Collected data
□ □ □ □ □ □ □
/-- Where anything is due, the commits follow the flips, in the order of acceptance, at one new generation. -/
theorem commitAll_due (timed : Bool) (x : SysMem)
    (h : dueTxns x.1 timed ≠ [] ∨ (List.range 4).filter (fun i => snapDue x.1 timed (snap x.1 i)) ≠ []) :
    commitAll [] timed x = (dueTxns x.1 timed).foldl (fun y e => commitTxn e.1 e.2 y)
      (onSys (fun s => ((List.range 4).filter (fun i => snapDue x.1 timed (snap x.1 i))).foldl flipSnap (nextGen s)) x) := by
  rw [← dueSlots_nil] at h ⊢
  refine if_neg ?_
  rintro ⟨htxns, hslots⟩
  exact h.elim (fun hne => hne (List.isEmpty_iff.mp htxns)) (fun hne => hne (List.isEmpty_iff.mp hslots))

/-- Where nothing is due, nothing commits. -/
theorem commitAll_none (timed : Bool) (x : SysMem) (htxns : dueTxns x.1 timed = [])
    (hslots : (List.range 4).filter (fun i => snapDue x.1 timed (snap x.1 i)) = []) : commitAll [] timed x = x := by
  rw [← dueSlots_nil] at hslots
  exact if_pos ⟨List.isEmpty_iff.mpr htxns, List.isEmpty_iff.mpr hslots⟩

/-- A commit point is what is due at it, behind the Plinth's part and before the claims settle (R228, R254). -/
theorem commitDue_eq (timed : Bool) (x : SysMem) :
    commitDue timed x = onSys (settleClaims (onSys plinthFirst x).1) (commitAll [] timed (onSys plinthFirst x)) := rfl

/-- A stated time that no commit of the session and no snapshot has reached makes no commit point. -/
theorem statedCommitEffect_early (sid : Nat) (x : SysMem) (htxn : (dueTxns x.1 true).any (fun e => e.1.sid == sid) = false)
    (hsnap : (List.range 4).any (fun i => snapDue x.1 true (snap x.1 i)) = false) : statedCommitEffect sid x = x := by
  simp only [statedCommitEffect, htxn, hsnap]
  rfl

/-- A stated time that a commit of the session has reached makes one. -/
theorem statedCommitEffect_due (sid : Nat) (x : SysMem) (htxn : (dueTxns x.1 true).any (fun e => e.1.sid == sid) = true) :
    statedCommitEffect sid x = commitDue true x := by
  simp only [statedCommitEffect, htxn]
  rfl

/-- A write behind those of other objects of the session, which give `p`. -/
theorem runMem_preset (t sid ix sub v : Nat) (l : List (Nat × Nat × Nat)) (s : State) (p y : SysMem) (hp : p = preset sid l (atTick t s))
    (h : writes sid ix sub v p = y) : runMem t (fun x => writes sid ix sub v (preset sid l x)) s = .next (leaves s y) := by
  subst hp h
  rfl

/-- Settles O17: an accepted commit is what `commitWrite` makes of it, and a commit point is `commitAll` at it. -/
theorem transactionsCommit : Obligations.Transactions_commit := by
  refine ⟨?nextWrite, ?nextRequest, ?statedWrite, ?statedRequest, ?point, ?pointIdle, ?time, ?timeEarly⟩
  case nextWrite =>
    intro t sid s x hmay hst hrules
    exact runMem_eq t _ s x _ rfl (writes_commit sid 1 0 x _ (by decide) hmay (commitWrite_next sid x.1 hst hrules) (by decide))
  case nextRequest =>
    exact fun t f g y v s hreach hof hnew => runMem_eq t _ s _ _ rfl (txn_request 0x22 f _ _ _ y g v hreach hof hnew rfl)
  case statedWrite =>
    exact fun t sid base time p s hp hmay hc =>
      runMem_preset t sid 0x0200 7 2 _ s p _ hp (writes_commit sid 2 _ p _ (by decide) hmay rfl hc)
  case statedRequest =>
    exact fun t f g y v base time s hreach hof hnew => runMem_eq t _ s _ _ rfl (txn_request 0x22 f _ _ _ y g v hreach hof hnew rfl)
  case point =>
    intro t s x p hrun hdue
    refine runMem_bySteward_eq t _ s _ hrun ?_
    rw [commitPointEffect, commitDue_eq, commitAll_due false p hdue]
  case pointIdle =>
    intro t s x p hrun htxns hslots
    refine runMem_bySteward_eq t _ s _ hrun ?_
    rw [commitPointEffect, commitDue_eq, commitAll_none false p htxns hslots]
  case time =>
    intro t sid s x p hrun hnamed hstill
    refine runMem_bySteward_eq t _ s _ hrun ?_
    have hne : dueTxns p.1 true ≠ [] := by
      intro hnil
      simp [hnil] at hstill
    rw [statedCommitEffect_due sid _ hnamed, commitDue_eq, commitAll_due true p (.inl hne)]
  case timeEarly =>
    exact fun t sid s hrun htxn hsnap => runMem_bySteward_eq t _ s _ hrun (statedCommitEffect_early sid _ htxn hsnap)

/-! ### Stores and snapshots (R35, R58 to R60, R484, R486) -/

/-- A value of STORE that its enumeration lists passes the checks. -/
theorem checkValue_store (s : Sys) (v : Nat) (hv : v = 1 ∨ v = 2 ∨ v = 3) :
    checkValue s 0x0200 0x0F 0 0 (fEnum [1, 2, 3]) (.num v) = (.num v, [0]) := by
  rcases hv with rfl | rfl | rfl <;> rfl

/-- A value of STORE that is no restore has its effect at the commit point of its write. -/
theorem writes_store (sid v : Nat) (f : Sys → Sys) (x : SysMem) (hv : v = 1 ∧ f = storeStart ∨ v = 3 ∧ f = eraseImage)
    (h : mayCommand x.1 sid 0x0200 0x0F v) (hidle : storing (commandPoint sid x).1 = false) :
    writes sid 0x0200 0x0F v x = settled sid x (onSys f (commandPoint sid x)) := by
  have hlisted : v = 1 ∨ v = 2 ∨ v = 3 := by omega
  have hn : (Value.num (v : Int)).toNat = v := Int.toNat_natCast v
  refine writes_command sid 0x0200 0x0F v x _ _ _ _ h (by rfl) rfl rfl rfl rfl (checkValue_store x.1 v hlisted) rfl (by simp; omega)
    (by decide) (by decide) ?_
  rcases hv with ⟨rfl, rfl⟩ | ⟨rfl, rfl⟩
  · simp [commandEffect, hidle, onSys, Value.toNat, Value.toInt]
  · simp [commandEffect, hidle, onSys, Value.toNat, Value.toInt]

/-- A store is no more under way. -/
def storeEnded (s : Sys) : Sys := useFlash (updFlash (fun f => { f with store := none }) s)

/-- A store to slot `i` has failed for `cause` (R484). -/
def storeFailed (i cause : Nat) (s : Sys) : Sys := raise 0x0104 2 (u8b i ++ u8b cause) (updFlash (fun f => { f with storeState := 3 }) s)

/-- A store to a flash that is not present fails with cause 4. -/
theorem storeDoneEffect_absent (flashError : Bool) (i : Nat) (image : Option Slot) (s : Sys) (hstore : s.flash.store = some (i, image))
    (hp : (storeEnded s).flash.present = false) : storeDoneEffect flashError s = storeFailed i 4 (storeEnded s) := by
  simp only [storeEnded] at hp
  simp [storeDoneEffect, hstore, hp, storeFailed, storeEnded]

/-- A store of an image that its slot has no room for fails with cause 2. -/
theorem storeDoneEffect_tooLong (flashError : Bool) (i : Nat) (s : Sys) (hstore : s.flash.store = some (i, none))
    (hp : (storeEnded s).flash.present = true) : storeDoneEffect flashError s = storeFailed i 2 (storeEnded s) := by
  simp only [storeEnded] at hp
  simp [storeDoneEffect, hstore, hp, storeFailed, storeEnded]

/-- A store that the flash does not program leaves its payload without a header, and fails with cause 1 (log entry 67). -/
theorem storeDoneEffect_flashError (i : Nat) (v : Slot) (s : Sys) (hstore : s.flash.store = some (i, some v))
    (hp : (storeEnded s).flash.present = true) :
    storeDoneEffect true s = storeFailed i 1 (setSlot i { v with header := [] } (storeEnded s)) := by
  simp only [storeEnded] at hp
  simp [storeDoneEffect, hstore, hp, storeFailed, storeEnded]

/-- A store that succeeds leaves its image in its slot, and the other slot erasing. -/
theorem storeDoneEffect_complete (i : Nat) (v : Slot) (s : Sys) (hstore : s.flash.store = some (i, some v))
    (hp : (storeEnded s).flash.present = true) :
    storeDoneEffect false s =
      eraseSlots [5 - i] (raise 0x0103 0 (u8b i) (updFlash (fun f => { f with storeState := 2 }) (setSlot i v (storeEnded s)))) := by
  simp only [storeEnded] at hp
  simp [storeDoneEffect, hstore, hp, storeEnded]

/-- A slot that is erasing is empty once its erase is done. -/
theorem slotEraseEffect_erasing (i : Nat) (s : Sys) (h : s.flash.erasing.contains i = true) :
    slotEraseEffect i s = useFlash (updFlash (fun f => { f with erasing := f.erasing.filter (· != i) }) (setSlot i {} s)) := if_pos h

/-- SNAP_REQ value 1 of a FREE slot asks for a snapshot at the next commit point (R58). -/
theorem snapRequest_next (sid : Nat) (s : Sys) (h : (snap s (ownVal s sid 0x0220 5)).st = 0) :
    snapRequest sid 1 s = (setSnap (ownVal s sid 0x0220 5) { st := 1, base := ownVal s sid 0x0220 4 } s, 0, []) := by
  simp [snapRequest, h]

/-- SNAP_REQ value 2 of a FREE slot leaves nothing to commit. -/
theorem snapRequest_stated (sid : Nat) (s : Sys) (h : (snap s (ownVal s sid 0x0220 5)).st = 0) :
    let r := snapStated sid (ownVal s sid 0x0220 5) (ownVal s sid 0x0220 4) (statedTime s (ownVal s sid 0x0220 4) (timeUnits (ownVal s sid 0x0220 3))) s
    snapRequest sid 2 s = (r.1, r.2.1, []) := by
  rw [snapRequest_codes sid s h]
  exact Prod.ext rfl (Prod.ext rfl (snapStated_codes sid _ _ _ s).1)

/-- SNAP_REQ value 3 releases the slot at the commit point of its write. -/
theorem snapRequest_release (sid : Nat) (s : Sys) :
    snapRequest sid 3 s = (s, 0, [{ ix := 0x0220, sub := 2, row := ownVal s sid 0x0220 5, col := 0, req := .num 3, val := .num 3, codes := [0] }]) := rfl

/-- A snapshot that is being swept is READY once the sweep is done (R60). -/
theorem sweepEffect_sweeping (i : Nat) (s : Sys) (h : (snap s i).st = 2) :
    sweepEffect i s = raise 0x0209 0 (u8b i ++ u32b (snap s i).gen) (setSnap i { snap s i with st := 3, swept := true } s) := if_pos h

/-- Settles O18: each clause is the case of its command's effect that the hypotheses select. -/
theorem storesAndSnapshotsTakeEffect : Obligations.Stores_and_snapshots_take_effect := by
  refine ⟨?store, ?restore, ?restoreRules, ?restoreRefused, ?erase, ?storeDone, ?slotErased, ?snapNext, ?snapStated, ?snapRelease, ?swept⟩
  case store => exact fun t sid s hmay hidle => runMem_eq t _ s _ _ rfl (writes_store sid 1 _ _ (.inl ⟨rfl, rfl⟩) hmay hidle)
  case restore => exact fun t sid s hmay hrules => runMem_eq t _ s _ _ rfl (restore_direct sid _ hmay hrules)
  case restoreRules => exact fun t sid s hmay hrules hfree => runMem_eq t _ s _ _ rfl (restore_waits sid _ hmay hrules hfree)
  case restoreRefused => exact fun t sid s hmay hrules hwaits => runMem_eq t _ s _ _ rfl (restore_refused sid _ hmay hrules hwaits)
  case erase => exact fun t sid s hmay hidle => runMem_eq t _ s _ _ rfl (writes_store sid 3 _ _ (.inr ⟨rfl, rfl⟩) hmay hidle)
  case storeDone =>
    intro t flashError slot image s x hrun hstore
    refine run_bySteward_eq t _ s _ hrun ?_
    cases hp : (storeEnded x).flash.present with
    | false => exact (storeDoneEffect_absent flashError slot image x hstore hp).trans (if_pos hp).symm
    | true =>
      refine Eq.trans ?_ (if_neg (Bool.ne_false_iff.mpr hp)).symm
      cases image with
      | none => exact storeDoneEffect_tooLong flashError slot x hstore hp
      | some v =>
        cases flashError with
        | false => exact storeDoneEffect_complete slot v x hstore hp
        | true => exact storeDoneEffect_flashError slot v x hstore hp
  case slotErased => exact fun t slot s h => run_eq t _ s _ _ rfl (slotEraseEffect_erasing (slotNo slot) _ h)
  case snapNext =>
    exact fun t sid slot p s hp hmay hfree =>
      runMem_preset t sid 0x0220 2 1 _ s p _ hp (writes_snap_now sid 1 0 p _ (by decide) hmay (snapRequest_next sid p.1 hfree) (by decide))
  case snapStated =>
    exact fun t sid slot base time p s hp hmay hfree =>
      runMem_preset t sid 0x0220 2 2 _ s p _ hp
        (writes_snap_now sid 2 _ p _ (by decide) hmay (snapRequest_stated sid p.1 hfree) (snapStated_codes sid _ _ _ p.1).2)
  case snapRelease =>
    exact fun t sid slot p s hp hmay =>
      runMem_preset t sid 0x0220 2 3 _ s p _ hp
        ((writes_snap sid 3 0 p _ _ (by decide) hmay (snapRequest_release sid p.1) (by decide)).trans (release_commit sid _ p))
  case swept => exact fun t slot s h => run_eq t _ s _ _ rfl (sweepEffect_sweeping slot.val _ h)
□ □ □ □ □ □ □
(Instructions to follow): What you give back must be the stretch above, starting at the line with "simp [hnil] at hstill" and ending at the line with "exact fun t sid s hrun", copied exactly.

(Exercise response):
      simp [hnil] at hstill
    rw [statedCommitEffect_due sid _ hnamed, commitDue_eq, commitAll_due true p (.inl hne)]
  case timeEarly =>
    exact fun t sid s hrun htxn hsnap => runMem_bySteward_eq t _ s _ hrun (statedCommitEffect_early sid _ htxn hsnap)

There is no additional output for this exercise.